WorkflowCondorAdaptor
Contents
Overview
This adaptor as part of the adaptors offered by the WorkflowEngine constructs an Execution Plan that can mediate to submit a job described through a Condor submit file using a COndor gateway node. After its submission the job is monitored for its status and once completed the workspace contents are retrieved and stored in the StorageSystem in the form of a gzip tarball. The resources that are provided and need to be moved to the Condor gateway are all transfered through the [Execution_Environment_Providers || Storage System]. They are stored once the plan is constructed and are then retrieved once the execution is started.
Plan Template
The entire execution process takes place in the gLite Grid UI node. This node is picked from the InformationSystem and is currently chosen randomly from all the available ones. Currently once the node has been picked, the execution cannot be moved to a different one even if there is a problem communicating with that node. The execution that takes place is a series of steps executed sequentially.
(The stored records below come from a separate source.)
-- ==== Sys2Proof/Machine/Groups.lean ====
section
/-! DEFINITION. Converter phases and groups (chapter 07): switching periods, the sharing of the outlet reference, the
routing stages, overvoltage truncation, group faults and the detection of failed phases. -/
namespace Sys2Proof.Machine

/-! ### Timing fields (R134, R135) -/

/-- The timing conditions of R135 on a period, two dead times, BLANK and MAX_ON. -/
def timingOk (t dtHl dtLh blank maxOn : Nat) : Bool :=
  decide (51200 ≤ t) && decide (t ≤ 640000) && decide (16 ≤ blank) && decide (blank ≤ 160) &&
  decide (0x1000 ≤ maxOn) && decide (maxOn ≤ 0xF800) &&
  decide (maxOn * t + (dtHl + dtLh + 512) * 65536 ≤ t * 65536) && decide (blank * 32 * 65536 < maxOn * t)

/-- A group is in a stage other than UNROUTED or FAULT (R134). -/
def State.anyGroupBusy (s : State) : Bool := s.groups.any fun g => !(s.stage g == .unrouted || s.stage g == .fault)

def State.periodWrite (s : State) (v : Nat) : State :=
  let t := bits v 19 0
  if s.anyGroupBusy then s.err E.PHASE_PERIOD_BUSY 0 [v]
  else if timingOk t (s.get F.PHASE_DEADTIME_DT_HL) (s.get F.PHASE_DEADTIME_DT_LH) (s.get F.PHASE_BLANK_MAXON_BLANK)
      (s.get F.PHASE_BLANK_MAXON_MAX_ON) then (s.set F.PHASE_PERIOD_FT t).refreshOffsets
  else s.err E.PHASE_BAD_TIMING 0 [0x040]

/-- PHASE_PERIOD_WRITE (R134, R135). -/
def execPhasePeriodWrite (value : Word) (s : State) : Result :=
  (s.hostWrites 0x1A 0x040 fun s => s.periodWrite value.toNat).finish

def State.timingWrite (s : State) (isBlank : Bool) (v : Nat) : State :=
  if isBlank then
    if timingOk (s.get F.PHASE_PERIOD_FT) (s.get F.PHASE_DEADTIME_DT_HL) (s.get F.PHASE_DEADTIME_DT_LH) (bits v 23 16) (bits v 15 0)
    then (s.set F.PHASE_BLANK_MAXON_BLANK (bits v 23 16)).set F.PHASE_BLANK_MAXON_MAX_ON (bits v 15 0)
    else s.err E.PHASE_BAD_TIMING 0 [0x048]
  else
    if timingOk (s.get F.PHASE_PERIOD_FT) (bits v 11 0) (bits v 27 16) (s.get F.PHASE_BLANK_MAXON_BLANK) (s.get F.PHASE_BLANK_MAXON_MAX_ON)
    then (s.set F.PHASE_DEADTIME_DT_HL (bits v 11 0)).set F.PHASE_DEADTIME_DT_LH (bits v 27 16)
    else s.err E.PHASE_BAD_TIMING 0 [0x044]

/-- PHASE_TIMING_WRITE (R135). -/
def execPhaseTimingWrite (isBlank : Bool) (value : Word) (s : State) : Result :=
  (s.hostWrites 0x1A (if isBlank then 0x048 else 0x044) fun s => s.timingWrite isBlank value.toNat).finish

/-- A write to OVn_CFG: refused when RELEASE is at or above TRIP (R150). -/
def State.ovCfgWrite (s : State) (n v : Nat) : State :=
  if bits v 25 16 ≤ bits v 9 0 then s.err E.PHASE_BAD_TIMING 0 [0x080 + n * 0x10]
  else (s.set (F.PHASE_OV_CFG_TRIP.nth n) (bits v 25 16)).set (F.PHASE_OV_CFG_RELEASE.nth n) (bits v 9 0)

/-! ### Shares and start codes (R136 to R141) -/

/-- The sum of the weights of the groups that share outlet `o`'s reference. -/
def State.weightSum (s : State) (o : Nat) : Nat := ((s.sharing o).map fun g => (s.grp g).weight).sum

/-- The signed reference of outlet `o`, µA. -/
def State.refSigned (s : State) (o : Nat) : Int :=
  let u : Int := (s.outSt o).refUa
  if s.on (F.OUTLET_STATUS_DIRECTION.inst o) then -u else u

/-- The share of a group, µA: MATCH_A per phase while matching, in export if V_g is above V_o, else reference × W_g / ΣW (R141,
R146). -/
def State.groupShareUa (s : State) (g : Nat) : Int :=
  match s.stage g with
  | .matching =>
    let u : Int := (s.get F.PHASE_MATCH_MATCH_A * 1000000 * (s.enabledPhases g).length : Nat)
    if s.vc (s.route g) < s.getI (F.GROUP_VOUT_MV.inst g) then -u else u
  | .routed | .leaving =>
    let w := s.weightSum (s.grp g).phys
    if w = 0 || (s.grp g).shareOut then 0 else Int.tdiv (s.refSigned (s.grp g).phys * ((s.grp g).weight : Nat)) (w : Nat)
  | _ => 0
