/-- The register at `off` of `page` has been written: its fields take effect at the next boundary. -/
def State.lensDefer (s : State) (page off : Nat) : State :=
  s.modLens fun l => { l with due := l.due ++ (fieldsAt page off).map fun f => (s.ticks, f.key, s.get f) }

def State.nChan (s : State) : Nat := if s.is7680 then 23 else 8

/-- The channel is present and on. -/
def State.chanOn (s : State) (c : Nat) : Bool := decide (c < s.nChan) && (s.lget F.LENS_CH_EN_EN).testBit c

/-- VC and IC of an outlet (Table 12.1). -/
def isControl (c : Nat) : Bool := decide (c < 16) && decide (2 ≤ c % 4)

/-- The clock of the channel's modulator is on. -/
def State.clockOn (s : State) (c : Nat) : Bool :=
  (s.lget F.LENS_CLK_CFG_MCLK_EN).testBit (if c < 16 then c / 4 else s.lget F.GRID_CFG_MCLK)

/-- The metrology die samples: it has started, and DORMANT has not been entered (R268). -/
def State.lensRuns (s : State) : Bool := s.lens.started && s.mode != .dormant

/-! ### Calibration (R270, R281, R282) -/

def State.calBad (s : State) : Bool := s.on F.LENS_STATUS_CAL_BAD

/-- The gain in force; 0 while CAL_BAD is set. -/
def State.calGain (s : State) (c : Nat) : F32 := if s.calBad then 0 else s.lget (F.LENS_CAL_GAIN_GAIN.nth c)

/-- The set in use as bytes: per channel GAIN, OFFSET and DELAY (log entry 29). -/
def State.calBytes (s : State) : List Nat :=
  ((List.range 23).map fun c => leBytes 4 (s.calGain c) ++ leBytes 4 (s.lget (F.LENS_CAL_OFFSET_CODE.nth c)) ++
    leBytes 4 (s.lget (F.LENS_CAL_DELAY_CLOCKS.nth c))).flatten

/-- UNCAL and CAL_CRC follow the set in use (R281). -/
def State.refreshCal (s : State) : State :=
  let uncal := !s.calBad && (List.range 23).any fun c => s.chanOn c && f32Zero? (s.calGain c)
  (s.setB F.LENS_STATUS_UNCAL uncal).set F.LENS_CAL_CRC_CRC (crc32 s.calBytes)

/-- x of a code (R270): mV or mA. A product that is not a number has no stated integer: a free value (log entry 1). -/
def State.lensX (s : State) (c : Nat) (code : Int) : Int :=
  let v := f32Mul (f32Sub (f32OfInt code) (f32OfInt (toSigned 32 (s.lget (F.LENS_CAL_OFFSET_CODE.nth c))))) (s.calGain c)
  if f32Nan? v then toSigned 32 (s.free % 2 ^ 32) else clampI (-2147483648) 2147483647 (f32RoundEven v)

/-- LENS_CAL_WRITE (R282): GAIN, OFFSET or DELAY of a channel, in SEALED_SERVICE only. -/
def execLensCalWrite (c : Fin 23) (reg : Fin 3) (value : Word) (s : State) : Result :=
  let off := 0x200 + 16 * c.val + 4 * reg.val
  (s.hostWrites 0x23 off fun s =>
    if s.sealOpen && s.mode != .sealedService then s.err E.LENS_NOT_SERVICE 0 [off]
    else s.guarded true 0x23 off none id fun s =>
      let s := match reg.val with
        | 0 => s.set (F.LENS_CAL_GAIN_GAIN.nth c) value.toNat
        | 1 => s.set (F.LENS_CAL_OFFSET_CODE.nth c) value.toNat
        | _ => s.set (F.LENS_CAL_DELAY_CLOCKS.nth c) value.toNat
      let s := (s.inc F.LENS_CAL_SEQ_COUNT).lensDefer 0x23 off
      let s := s.modLens fun l => { l with calDone := setBitOf l.calDone c true }
      let s := s.when (s.calBad && (List.range s.nChan).all fun k => s.lens.calDone.testBit k) fun s =>
        (s.setB F.LENS_STATUS_CAL_BAD false).tamperEnd 11
      some (s.lensEv5 E.LENS_CAL_WRITTEN [c, reg, s.get F.LENS_CAL_SEQ_COUNT])).finish

/-! ### Losses of channels (R278, R289) -/

def lossReg : Nat → Field
  | 0 => F.LENS_CH_LOST_LOST | 1 => F.LENS_CH_FROZEN_FROZEN | _ => F.LENS_CH_OVER_OVER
These steps include the following:
- Contact the remote node
- Retrieval of the data stored in the StorageSystem and these include the resources marked as Configuration, Input Data, and JDL description
- Submit the job using the provided JDL file and optionally any configuration additionally provided using the provided user proxy certificate
- Go into a loop until either the job is completed or a timeout has expired (If a timeout has been set)
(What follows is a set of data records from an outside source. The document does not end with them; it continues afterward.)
/-- The Lens and the billing engine start. `okA` and `okB`: the copies of the calibration set pass their check. -/
def State.metrologyStart (s : State) (okA okB : Bool) : State :=
  let s := if okA || okB then (s.setB F.LENS_STATUS_CAL_BAD false).tamperEnd 11
    else
      let s := s.each (List.range 23) fun c s =>
        ((s.set (F.LENS_CAL_GAIN_GAIN.nth c) 0).set (F.LENS_CAL_OFFSET_CODE.nth c) 0).set (F.LENS_CAL_DELAY_CLOCKS.nth c) 0
      ((s.setB F.LENS_STATUS_CAL_BAD true).ev E.LENS_CAL_CRC_FAIL 0 [3]).tamperBegin 11
  let s := (s.loadForce).refreshCal
  let s := s.modLens fun l => { l with started := true, startNs := s.legalNs, calDone := 0, hist := [], froz := [] }
  let s := s.vaultComplete
  let s := s.modBill fun b => { b with restartDue := true, judgeDue := true, hist := [] }
  ((s.interruptSessions).set F.TARIFF_CAL_STAT_ENTRIES (s.calBank s.bank).length).refreshMeter

/-! ### Host commands (R302, R306, R307, R318) -/

/-- TARIFF_ACTIVATE (R302). -/
def execTariffActivate (value : Word) (s : State) : Result :=
  (s.hostWrites 0x26 0x008 fun s =>
    s.when (value.toNat.testBit 0) fun s => s.guarded true 0x26 0x008 (some 1) id fun s =>
      match s.bankBad (1 - s.bank) with
      | some (e, c) => some ((s.set F.TARIFF_CAL_STAT_FIRST_BAD e).err E.TARIFF_CAL_INVALID 0 [e, c])
      | none => some (s.setB F.TARIFF_BANK_SWITCH_PENDING true)).finish

/-- CLOSE_PERIOD (R306). -/
def execClosePeriod (value : Word) (s : State) : Result :=
  (s.hostWrites 0x25 0x008 fun s =>
    s.when (value.toNat.testBit 0) fun s => s.guarded true 0x25 0x008 (some 1) id fun s =>
      some (s.modBill fun b => { b with closeDue := true })).finish

/-- L divides 60, S is 1 to 15, and L × 60 is divisible by S (R307). -/
def demandCfgOk (v : Nat) : Bool :=
  let l := bits v 15 8
  let sub := bits v 7 4
  decide (1 ≤ l) && decide (60 % l = 0) && decide (1 ≤ sub) && decide (l * 60 % sub = 0)

/-- DEMAND_CFG_WRITE (R307). -/
def execDemandCfgWrite (value : Word) (s : State) : Result :=
  (s.hostWrites 0x25 0x040 fun s =>
    s.guarded true 0x25 0x040 none (fun s => s.err E.BILL_BAD_CFG 0 [value.toNat]) fun s =>
      if demandCfgOk value.toNat then
        some ((s.setWord 0x25 0x040 0xFFFFFFFF value.toNat fun a => a == .rws).modBill fun b => { b with cfgDue := true })
      else none).finish

/-- SESS_READ (R318). -/
def execSessRead (value : Word) (s : State) : Result :=
  let p := bits value.toNat 3 0
  (s.hostWrites 0x46 0x054 fun s =>
    if !value.toNat.testBit 31 then s
    else if s.points.contains p then s.modBill fun b => { b with reqs := b.reqs ++ [.read p] }
    else s.err E.SESS_NO_POINT 0 [p]).finish

/-! ### Requests of the control die (R12, R315) -/

/-- SESSION_OPEN_REQ (R315). -/
def execSessionOpenReq (point : Nat) (sid : Nat) (s : State) : Result :=
  (s.when (!s.sys.metLost) fun s =>
    if s.hasOutlet point then s.modBill fun b => { b with reqs := b.reqs ++ [.opn point (sid % 2 ^ 64)] }
    else s.err E.SESS_NO_POINT 0 [point]).finish

/-- SESSION_CLOSE_REQ (R315). -/
def execSessionCloseReq (point : Nat) (s : State) : Result :=
  (s.when (!s.sys.metLost) fun s =>
    if s.hasOutlet point then s.modBill fun b => { b with reqs := b.reqs ++ [.cls point] }
    else s.err E.SESS_NO_POINT 0 [point]).finish

/-- SESSION_SIGNED (R317): the record that has waited longest is signed. -/
def execSessionSigned (s : State) : Result :=
  (match s.bill.signs with
   | [] => s
   | i :: t =>
     let a := tbl 2 (128 * i)
     let s := s.modBill fun b => { b with signs := t }
     let s := s.set F.SESS_SIGN_PENDING_COUNT t.length
     let s := s.wrBytes (a + 64) (slice (Config.metrologySign (s.rdBytes a 64)) 0 64)
     s.ev E.SESS_SIGNED 0 [s.rdByte (a + 2), s.rdLe (a + 4) 4]).finish
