-- ==== Sys2Proof/Machine/Sentences.lean ====
section
/-! DEFINITION. The Sentence engine (chapter 05): Clauses and their classes, the slots, staging and validation, the full
stop and the take instant, and distributed Sentences. -/
namespace Sys2Proof.Machine

/-- The vehicle context of outlet `n`. -/
def State.ctx (s : State) (n : Nat) : CtxState := mget {} s.ctxs n

/-! ### Clauses (Tables 5.1 and 5.2) -/

def Clause.type (c : Clause) : Nat := bits c.w0 31 24
def Clause.cls (c : Clause) : Nat := bits c.w0 23 22
def Clause.remote (c : Clause) : Bool := c.w0.testBit 21
def Clause.facet (c : Clause) : Nat := c.w0 % 65536
/-- Page and offset of a REG Clause. -/
def Clause.page (c : Clause) : Nat := bits c.w1 30 24
def Clause.off (c : Clause) : Nat := bits c.w1 11 0
/-- Table, entry and word of a TABLE Clause. -/
def Clause.table (c : Clause) : Nat := bits c.w1 27 24
def Clause.entry (c : Clause) : Nat := bits c.w1 23 8
def Clause.word (c : Clause) : Nat := bits c.w1 7 0
/-- Group and outlet of a ROUTE Clause. -/
def Clause.group (c : Clause) : Nat := bits c.w1 31 24
def Clause.outlet (c : Clause) : Nat := bits c.w1 1 0
def Clause.routeTo (c : Clause) : Nat := bits c.w1 7 0
def Clause.phase (c : Clause) : Nat := bits c.w1 7 0
def Clause.target (c : Clause) : Nat := bits c.w1 15 0

/-- A REG Clause on GROUP.ROUTE acts as a ROUTE Clause (R145): its group and outlet. -/
def State.regRoute (s : State) (c : Clause) : Option (Nat × Nat) :=
  if c.type = 1 ∧ 0x0E ≤ c.page ∧ c.page < 0x1A ∧ c.off = F.GROUP_ROUTE_OUTLET.off then
    some (c.page - 0x0E, masked 8 (s.route (c.page - 0x0E)) c.w3 c.w2)
  else none

/-- The Clauses of a slot that act on this controller: all of a participant's, the local ones of any other (R87). -/
def SentSlot.locals (x : SentSlot) : List Clause := if x.owner = 3 then x.clauses else x.clauses.filter fun c => !c.remote

/-! ### Slots (R82, R83) -/

/-- The lowest free slot from `a` to below `b`. -/
def State.freeSlot (s : State) (a b : Nat) : Option Nat := (List.range b).find? fun k => decide (a ≤ k) && (s.slot k).st == 0

/-- The page of the register or table that a Clause names; a MARK names none (log entry 96). -/
def Clause.onPage (c : Clause) : Option Nat :=
  match c.type with
  | 0x01 => some c.page
  | 0x02 => some (if c.table = 9 then 0x1A else 0x07)
  | 0x03 => some (0x0E + c.group)
  | 0x04 => some (0x0E + c.phase / 6)
  | 0x08 => some (if 0x1000 ≤ c.target ∧ c.target < 0x1004 then 0x08 else 0x07)
  | 0x0A => none
  | _ => some (0x0A + c.outlet)

/-- Open Sentences holding a staged Clause on a page: LOCK.OWNERS (Table 3.2). -/
def State.lockOwners (s : State) (page : Nat) : Nat :=
  ((List.range 16).filter fun k =>
    let x := s.slot k
    decide (1 ≤ x.st) && decide (x.st ≤ 5) && x.locals.any fun c => c.onPage == some page).length

/-! ### Apertures -/

/-- Floor and ceiling of an Aperture target (Table 5.2). -/
def State.aptFloor (s : State) (t : Nat) : Int :=
  if t < 256 then s.fFloor t else if t = 0xFFFF then s.getI F.TREE_OWN_FLOOR_W else s.getI (F.ALLOC_OUT_FLOOR_W.nth (t - 0x1000))
def State.aptCeil (s : State) (t : Nat) : Nat :=
  if t < 256 then s.fCeil t else if t = 0xFFFF then s.get F.TREE_OWN_CEIL_W else s.get (F.ALLOC_OUT_CEIL_W.nth (t - 0x1000))
/-- The reserved floor (R108). -/
def State.aptRes (s : State) (t : Nat) : Nat := (s.aptFloor t).toNat

def State.setAptFloor (s : State) (t : Nat) (w : Int) : State :=
  if t < 256 then s.wrLe (facetBase t + 8) 4 (ofSigned 32 w) else if t = 0xFFFF then s.setI F.TREE_OWN_FLOOR_W w
  else s.setI (F.ALLOC_OUT_FLOOR_W.nth (t - 0x1000)) w

/-- A ceiling changes; an outlet's change renews the weights of its groups at their next period (R141). -/
def State.setAptCeil (s : State) (t w : Nat) : State :=
  if t < 256 then s.wrLe (facetBase t + 12) 4 w else if t = 0xFFFF then s.set F.TREE_OWN_CEIL_W w
  else (s.set (F.ALLOC_OUT_CEIL_W.nth (t - 0x1000)) w).each (s.sharing (t - 0x1000)) fun g s => s.modGrp g fun v => { v with weightDue := true }

/-- The Prism that contains a member directly, 0xFF for none. -/
def State.prismOf (s : State) (t : Nat) : Nat :=
  if t < 256 then s.fParent t else if t = 0xFFFF then 0xFF else s.get (F.ALLOC_OUT_CFG_PRISM.nth (t - 0x1000))

/-- Every member of the controller: its outlets, then its entries. -/
def State.members (s : State) : List Nat := (s.outlets.map fun n => 0x1000 + n) ++ s.facets

/-- The members of Prism `p`, or with 0xFF those directly under the controller. -/
def State.membersOf (s : State) (p : Nat) : List Nat := s.members.filter fun t => s.prismOf t == p

def State.sumCeil (s : State) (l : List Nat) : Nat := (l.map s.aptCeil).sum
def State.sumFloor (s : State) (l : List Nat) : Int := (l.map s.aptFloor).foldl (· + ·) 0

/-! ### Parts of a Clause (R81) -/

/-- One value of a Clause, by the magnitude committed and the new one: a yield when lower, a take when higher. -/
def byMagnitude (old new : Nat) (a : Act) : List Act × List Act :=
  if new < old then ([a], []) else if old < new then ([], [a]) else ([], [])

/-- A ROUTE Clause: removal from an outlet is a yield, routing to an outlet a take. -/
def State.routeParts (s : State) (g o : Nat) : List Act × List Act :=
  let cur := s.route g
  if cur = o then ([], []) else
  (if cur = 0xFF then [] else [.routeYield g], if o = 0xFF then [] else [.routeTake g o])

/-- The yields and the takes of a Clause, judged against the committed state. -/
def State.parts (s : State) (c : Clause) : List Act × List Act :=
  let classed := fun (a : Act) => if c.cls = 1 then ([a], []) else ([], [a])
  match c.type with
  | 0x01 => match s.regRoute c with
    | some (g, o) => s.routeParts g o
    | none => classed (.reg c.page c.off c.w3 c.w2)
  | 0x02 => classed (.tab c.table c.entry c.word c.w3 c.w2)
  | 0x03 => s.routeParts c.group c.routeTo
  | 0x04 => if c.w2.testBit 0 then ([], [.phase c.phase true]) else ([.phase c.phase false], [])
  | 0x05 => byMagnitude (s.getI (F.OUTLET_VCMD_TARGET.inst c.outlet)).natAbs c.w2 (.vcmd c.outlet c.w2)
  | 0x06 =>
    let a := byMagnitude (s.get (F.OUTLET_ILIM_IMP_MA.inst c.outlet)) c.w2 (.ilim c.outlet false c.w2)
    let b := byMagnitude (s.get (F.OUTLET_ILIM_EXP_MA.inst c.outlet)) c.w3 (.ilim c.outlet true c.w3)
    (a.1 ++ b.1, a.2 ++ b.2)
  | 0x07 =>
    let a := byMagnitude (s.get (F.OUTLET_PLIM_IMP_W.inst c.outlet)) c.w2 (.plim c.outlet false c.w2)
    let b := byMagnitude (s.get (F.OUTLET_PLIM_EXP_W.inst c.outlet)) c.w3 (.plim c.outlet true c.w3)
    (a.1 ++ b.1, a.2 ++ b.2)
  | 0x08 =>
    let f := toSigned 32 c.w2
    let g := s.aptFloor c.target
    let a : List Act × List Act := if f = g then ([], []) else if f.natAbs ≤ g.natAbs then ([.floor c.target f], []) else ([], [.floor c.target f])
    let b := byMagnitude (s.aptCeil c.target) c.w3 (.ceil c.target c.w3)
    (a.1 ++ b.1, a.2 ++ b.2)
  | 0x0A => ([.mark c.w2], [])
  | _ => ([], [])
- Wait for a defined period
- Retrieve the job status
- Retrieve the job logging info
- Process the results of the above two steps
- Check the reason the loop ended
- If a timeout happened, cancel the job
- If the job terminated successfully retrieve the output files of the job
Highlights
Error tolerance
While the execution engine is polling the progress of the job, a configurable tolerance factor can be set. Should any problem arise during either status polling or logging info polling, the adaptor can be set to retry the commands for a number of times using a configurable period.
Execution timeout
A timeout can be set so that if after some period the execution is not completed, the job is canceled and the execution aborted
Polling interval
After the job is submitted, in regular intervals the status as well as logging info associated with the job is polled to decide on the way to continue the workflow and to report back on the progress. This interval is configurable by the client.
Processing filters
Status filter
Taking advantage the extensible filtering capabilities of the Filters the WorkflowEngine defines an external filter that can process the output of the glite-wms-job-status command. This way, outputs of the following format can be parsed and the status of the job can be extracted and recognized as one of the known statuses (Submitted, Waiting, Ready, Scheduled, Running, Done, Cleared, Aborted, Canceled)
************************************************************* BOOKKEEPING INFORMATION: Status info for the Job : https://some_host:some_port/some_identifier Current Status: Done (Success) Logged Reason(s): - Job got an error while in the CondorG queue. - Job terminated successfully Exit code: 0 Status Reason: Job terminated successfully Destination: some_host:som_port/some_job_manager Submitted: some_date *************************************************************
Logging info filter
Taking advantage the extensible filtering capabilities of the Filters the WorkflowEngine defines an external filter that can process the output of the glite-wms-job-logging-info command. This way, outputs of the following format can be parsed
********************************************************************** LOGGING INFORMATION: Printing info for the Job: https://som_host:som_port/some_identifier - - - Event: RegJob - source = UserInterface - timestamp = Fri Feb 20 10:30:16 2004 - - - Event: Transfer - destination = NetworkServer - result = START - source = UserInterface - timestamp = Fri Feb 20 10:30:16 2004 - - - Event: Transfer - destination = NetworkServer - result = OK - source = UserInterface - timestamp = Fri Feb 20 10:30:19 2004 - - - Event: Accepted - source = NetworkServer - timestamp = Fri Feb 20 10:29:17 2004 - - - Event: EnQueued - result = OK - source = NetworkServer - timestamp = Fri Feb 20 10:29:18 2004 [...] **********************************************************************
The filter scans through the output and parses it into a series of records/events. Every event extracted is send back to the caller utilizing the Execution Events.
Usage
The following snippets demonstrate the usage of the adaptor.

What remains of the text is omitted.